They were loyal conservatives, and Bush appointees. They fought a quiet battle to rein in the president's power in the war on terror. And they paid a price for it. A NEWSWEEK investigation.

By Daniel Klaidman, Stuart Taylor Jr. and Evan Thomas, Newsweek
Feb. 6, 2006 issue - James Comey, a lanky, 6-foot-8 former prosecutor who looks a little like Jimmy Stewart, resigned as deputy attorney general in the summer of 2005. The press and public hardly noticed. Comey's farewell speech, delivered in the Great Hall of the Justice Department, contained all the predictable, if heartfelt, appreciations. But mixed in among the platitudes was an unusual passage. Comey thanked "people who came to my office, or my home, or called my cell phone late at night, to quietly tell me when I was about to make a mistake; they were the people committed to getting it right—and to doing the right thing—whatever the price. These people," said Comey, "know who they are. Some of them did pay a price for their commitment to right, but they wouldn't have it any other way."

One of those people—a former assistant attorney general named Jack Goldsmith—was absent from the festivities and did not, for many months, hear Comey's grateful praise. In the summer of 2004, Goldsmith, 43, had left his post in George W. Bush's Washington to become a professor at Harvard Law School. Stocky, rumpled, genial, though possessing an enormous intellect, Goldsmith is known for his lack of pretense; he rarely talks about his time in government. In liberal Cambridge, Mass., he was at first snubbed in the community and mocked as an atrocity-abetting war criminal by his more knee-jerk colleagues. ICY WELCOME FOR NEW LAW PROF, headlined The Harvard Crimson.

They had no idea. Goldsmith was actually the opposite of what his detractors imagined. For nine months, from October 2003 to June 2004, he had been the central figure in a secret but intense rebellion of a small coterie of Bush administration lawyers. Their insurrection, described to NEWSWEEK by current and former administration officials who did not wish to be identified discussing confidential deliberations, is one of the most significant and intriguing untold stories of the war on terror.
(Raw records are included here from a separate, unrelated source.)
/-- The result of one micro-program step on its operands (R163). ABS and NEG raise nothing, as the IEEE 754 operations do
(R140); the comparison of SEL is the quiet one (DESIGN CHOICE, log 55). -/
def microOp (v : SfuEnv) (op a b c : Nat) : Flagged :=
  match op with
  | 0x01 => addF v.mode a b
  | 0x02 => subF v.mode a b
  | 0x03 => mulF v.mode a b
  | 0x04 => fmaF v.mode a b c
  | 0x05 => minF a b
  | 0x06 => maxF a b
  | 0x07 => (if (f32Value a).isNan then 0x7FC00000 else a % 2 ^ 31, 0)
  | 0x08 => (negF a, 0)
  | 0x09 => (if gtZero a then b else c, snanFlag (f32Value a))
  | 0x0A => floorF a
  | _ => builtin v op a b

/-- Operand field 0–7 a temporary, 8–15 a constant (R163). -/
def microArg (ts ks : List Nat) (i : Nat) : Nat := if i < 8 then ts.getD i 0 else ks.getD (i - 8) 0

/-- One step on the temporaries. -/
def microStep (v : SfuEnv) (ks : List Nat) (acc : List Nat × FlagSet) (w : Nat) : List Nat × FlagSet :=
  let (ts, fl) := acc
  let r := microOp v (bitsOf w 0 6) (microArg ts ks (bitsOf w 9 4)) (microArg ts ks (bitsOf w 13 4))
    (microArg ts ks (bitsOf w 17 4))
  (ts.set (bitsOf w 6 3) r.1, fl ||| r.2)

/-- The steps of an image. -/
def microWords (img : List Byte) : List Nat :=
  (upTo (byteOf img 160 % 64)).map (fun i => fieldOf img (4 * i) 4)

/-- A micro-program image applied to an element (R164). -/
def microRun (v : SfuEnv) (img : List Byte) (u : Nat) : Flagged :=
  let ks := (upTo 8).map (fun i => fieldOf img (128 + 4 * i) 4)
  let (ts, fl) := (microWords img).foldl (microStep v ks) ([u, 0, 0, 0, 0, 0, 0, 0], 0)
  (ts.getD 0 0, fl)

/-- Operands an op uses (R163). -/
def microArity (op : Nat) : Nat :=
  match op with
  | 0x01 | 0x02 | 0x03 | 0x05 | 0x06 | 0x19 => 2
  | 0x04 | 0x09 => 3
  | _ => 1

/-- A step that R163 allows: a listed code, unused fields and reserved bits 0. -/
def microStepOk (w : Nat) : Bool :=
  let op := bitsOf w 0 6
  ((1 ≤ op && op ≤ 0x0A) || (0x10 ≤ op && op ≤ 0x19)) && bitsOf w 21 11 == 0
    && (2 ≤ microArity op || bitsOf w 13 4 == 0) && (3 ≤ microArity op || bitsOf w 17 4 == 0)

/-- An image that TABLE_LOAD accepts (R162, R164); step words past NSTEPS are not tested (DESIGN CHOICE, log 62). -/
def microImageOk (img : List Byte) : Bool :=
  let n := byteOf img 160
  1 ≤ n && n ≤ 32 && zeroField img 161 95 && (microWords img).all microStepOk

/-! ### The epilogue function (R154, R155) -/

/-- What an epilogue applies: its control word's environment and activation, bias and scale at the column,
and the image of a user activation. -/
structure Epilogue where
  env : SfuEnv
  act : Nat
  bias : Option (List Nat)
  scale : Option (List Nat)
  image : List Byte
  deriving DecidableEq, Repr

/-- ACT of an epilogue on `u`. -/
def Epilogue.actOn (p : Epilogue) (u : Nat) : Flagged :=
  if 0x40 ≤ p.act then microRun p.env p.image u else activation p.env p.act u

/-- v = act(scale · (acc + bias)) at column `col` of an FP32 value (R154). -/
def Epilogue.apply (p : Epilogue) (col acc : Nat) : Flagged :=
  let t : Flagged := match p.bias with
    | none => (acc, 0)
    | some b => addF p.env.mode acc (b.getD (col % max b.length 1) 0)
  let u := match p.scale with
    | none => t
    | some sc => andThen t (fun t => mulF p.env.mode t (sc.getD (col % max sc.length 1) 0))
  andThen u p.actOn

/-- An epilogue with no step (R155). -/
def Epilogue.empty (p : Epilogue) : Bool := p.bias.isNone && p.scale.isNone && p.act == 0

/-- An I32 pattern as FP32 under FRND (R155). -/
def i32ToF32 (mode : Rounding) (c : Nat) : Flagged :=
  valueToF32 mode (decodeCode 0xB c)

end Sys2Proof.Machine
end

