-- ==== Sys2Proof/Machine/Attention.lean ====
section
/-!
DEFINITION. Attention: the parameter block, masks, rotary embedding, the online softmax, partial records and
MERGE, and ATTN_FWD (R180 to R214, R257, R565).
-/

namespace Sys2Proof.Machine

/-- −∞ as an FP32 pattern. -/
def negInf : Nat := 0xFF800000
/-- The canonical FP32 NaN (R42). -/
def nan32 : Nat := 0x7FC00000
/-- 1.0 as an FP32 pattern. -/
def one32 : Nat := 0x3F800000
/-- An FP32 pattern that is a NaN. -/
def isNan32 (c : Nat) : Bool := (f32Value c).isNan

/-! ### The parameter block (R183) -/

/-- The fields of an attention parameter block. -/
structure AttnP where
  qconv : Nat
  kconv : Nat
  vconv : Nat
  oconv : Nat
  dh : Nat
  actl : Nat
  acc : Nat
  pfmt : Nat
  pscale : Nat
  hq : Nat
  hkv : Nat
  framec : Bool
  map : Bool
  maphead : Bool
  lse2 : Bool
  part : Bool
  bolt : Bool
  qpos : Bool
  winL : Nat
  winR : Nat
  frameW : Nat
  frameH : Nat
  ksplit : Nat
  qkScale : Nat
  sfu : Nat
  mapref : Nat
  seqlist : Nat
  nseq : Nat
  rmode : Nat
  rpair : Bool
  ropeQ : Bool
  ropeK : Bool
  np : Nat
  dt : Nat
  dy : Nat
  ropetab : Nat
  partref : Nat
  qs : Nat
  ks : Nat
  vs : Nat
  os : Nat
  layer : Nat
  mapQb : Nat
  mapKb : Nat
  lrows : Nat
  deriving DecidableEq, Repr

/-- The fields of a block of 128 bytes. -/
def attnP (bs : List Byte) : AttnP :=
  let f := byteOf bs 15
  let r := byteOf bs 60
  { qconv := fieldOf bs 0 2, kconv := fieldOf bs 2 2, vconv := fieldOf bs 4 2, oconv := fieldOf bs 6 2,
    dh := bitsOf (byteOf bs 8) 0 3, actl := byteOf bs 9, acc := byteOf bs 10, pfmt := bitsOf (byteOf bs 11) 0 4,
    pscale := byteOf bs 12, hq := byteOf bs 13 + 1, hkv := bitsOf (byteOf bs 14) 0 6 + 1, framec := bitOf f 0,
    map := bitOf f 1, maphead := bitOf f 2, lse2 := bitOf f 3, part := bitOf f 4, bolt := bitOf f 5,
    qpos := bitOf f 6, winL := fieldOf bs 16 4, winR := fieldOf bs 20 4, frameW := fieldOf bs 24 2,
    frameH := fieldOf bs 26 2, ksplit := fieldOf bs 28 4, qkScale := fieldOf bs 32 4, sfu := fieldOf bs 36 4,
    mapref := fieldOf bs 40 8, seqlist := fieldOf bs 48 8, nseq := fieldOf bs 56 4, rmode := bitsOf r 0 2,
    rpair := bitOf r 2, ropeQ := bitOf r 3, ropeK := bitOf r 4, np := byteOf bs 61, dt := byteOf bs 62,
    dy := byteOf bs 63, ropetab := fieldOf bs 64 8, partref := fieldOf bs 72 8, qs := fieldOf bs 80 2,
    ks := fieldOf bs 82 2, vs := fieldOf bs 84 2, os := fieldOf bs 86 2, layer := fieldOf bs 88 2,
    mapQb := fieldOf bs 92 4, mapKb := fieldOf bs 96 4, lrows := fieldOf bs 100 4 }

/-- Integer targets saturate (R58, R123). -/
def AttnP.iovf (p : AttnP) : Bool := bitOf p.acc 2
/-- Head dimension d. -/
def AttnP.d (p : AttnP) : Nat := 32 * (p.dh + 1)
/-- Query heads per key/value group (R187). -/
def AttnP.g (p : AttnP) : Nat := p.hq / p.hkv
/-- The conversion words. -/
def AttnP.qc (p : AttnP) : ConvWord := convOf p.qconv
/-- The load word of K. -/
def AttnP.kc (p : AttnP) : ConvWord := convOf p.kconv
/-- The load word of V. -/
def AttnP.vc (p : AttnP) : ConvWord := convOf p.vconv
/-- The store word of O. -/
def AttnP.oc (p : AttnP) : ConvWord := convOf p.oconv

/-- 1/√d as FP32 (R181). -/
def rootScale (d : Nat) : Nat :=
  let v := fxRsq (fxOf (Dy.ofInt d))
  (finToF32 .rne false v.toNat (-320)).1

/-- log₂(e)/√d as FP32 (R181). -/
def rootPre (d : Nat) : Nat :=
  let v := fxMul (fxRecip fxLn2) (fxRsq (fxOf (Dy.ofInt d)))
  (finToF32 .rne false v.toNat (-320)).1

/-- σ (R181). -/
def AttnP.sigma (p : AttnP) : Nat := if p.qkScale = 0 then rootScale p.d else p.qkScale
/-- The pre-scale c (R181). -/
def AttnP.pre (p : AttnP) : Nat := if p.qkScale = 0 then rootPre p.d else (mulF .rne 0x3FB8AA3B p.qkScale).1

/-- QK_SCALE is +0, or finite and above +0 (R181). -/
def scaleOk (c : Nat) : Bool := bitsOf c 23 8 != 255 && !bitOf c 31

/-- P_FMT and P_SCALE (R183, R198). -/
def probOk (fmt ps : Nat) : Bool :=
  match ffmtOf fmt with
  | some f =>
    isFloatOperand fmt && (if isZ fmt then ps != 0x80 && !magLt f.maxM f.maxE 1 (-(signedOf ps 8)) else ps == 0)
  | none => false
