/-- Weft rows from a core's feeder queues, as a block of OSP rows holds them. -/
def Core.fedBlock (k : Core) (p : PassCtl) (g : Geom) (kk rows : Nat) : List Byte :=
  let b := elemBytes p.wfmt kk
  packBlock b ((upTo rows).map (fun i => ((slice k.feed (fedPer g * i) (fedPer g * (i + 1))).flatten).take b)) []

/-- Rows of 128 operands taken from a core's feeder queues. -/
def State.takeFeed (s : State) (c n : Nat) : State := s.setCore c { s.core c with feed := (s.core c).feed.drop n }

/-- A PASS (R82 to R87, R120 to R128, R132, R135, R139). -/
def State.passStep (s : State) (c : Nat) (st : Step) (x : Desc) : StepRes :=
  let k := s.core c
  let p := s.stepCtl x st (s.headRole c)
  let a := s.passArgs x.ctx st
  match geomOf a.shape a.pair (max (widthClass p.wfmt) (widthClass p.sfmt)) with
  | none => .fault 0x03
  | some g =>
    let kk := s.passLive x p (a.shape == 3) g st.group
    let (w, ats, bs) : RowAcc × List ReadAt × List Byte :=
      if s.headFed c then (.ok, [], k.fedBlock p g kk a.rows)
      else if kk = 0 then (.ok, [], []) else s.source c x.ctx a.src a.wrow (weftRows p kk a.rows)
    let fed := if s.headFed c then fedPer g * a.rows else 0
    let (f, fats, fs) : RowAcc × List ReadAt × List Byte :=
      if a.fact then s.source c x.ctx (.osp 4) a.frow 1 else (.ok, [], [])
    let t : RowAcc := if k.tilesOk a.amt g.slices then .ok else .fault 0x21
    let ams := k.amReads ((upTo g.slices).flatMap (fun o => (upTo a.rows).map (fun r => (a.amt.toNat + o, r))))
    guardAcc ((w.worse f).worse t) (fun _ =>
      if k.feed.length < fed then .hold .feed
      else s.checkedRead c x st.ecc (ats ++ fats ++ ams) (fun s => .done ((s.passDo c st x p a g kk bs fs).takeFeed c fed)))

/-- PASS (R85). -/
def execPass (core : Nat) (st : Step) (s : State) : Host.Outcome State Fault Refusal :=
  .next (s.issue core st 0x10 51 (fun s x => s.passStep core st x))

/-- SWAP (R90, R92): the active and shadow sets exchange once the shadow load is complete. -/
def execSwap (core : Nat) (st : Step) (s : State) : Host.Outcome State Fault Refusal :=
  .next (s.issue core st 0x11 0 (fun s _ =>
    let k := s.core core
    if k.shdFull then .done (s.setCore core { k with act := k.shd, shd := k.act, shdFull := false }) else .hold .swap))

/-- The physical row of a slot that a core took last. -/
def Core.takenRow (k : Core) (ctx : Nat) : Option Nat :=
  match k.lastTake with
  | some (n, slot) =>
    let r := getAt Region.reset k.regions n
    if r.used && r.ctx == ctx && r.slots.getD slot .empty == .held then some (r.start + slot * r.slotRows) else none
  | none => none

/-- Scale bytes of a stationary tile: one per 32 operands of its 128 lines (R80). -/
def tileScales (fmt : Nat) : Nat := 128 * (lineBytes fmt * 8 / containerBits fmt) / 32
These Justice Department lawyers, backed by their intrepid boss Comey, had stood up to the hard-liners, centered in the office of the vice president, who wanted to give the president virtually unlimited powers in the war on terror. Demanding that the White House stop using what they saw as farfetched rationales for riding rough-shod over the law and the Constitution, Goldsmith and the others fought to bring government spying and interrogation methods within the law. They did so at their peril; ostracized, some were denied promotions, while others left for more comfortable climes in private law firms and academia. Some went so far as to line up private lawyers in 2004, anticipating that the president's eavesdropping program would draw scrutiny from Congress, if not prosecutors. These government attorneys did not always succeed, but their efforts went a long way toward vindicating the principle of a nation of laws and not men.

...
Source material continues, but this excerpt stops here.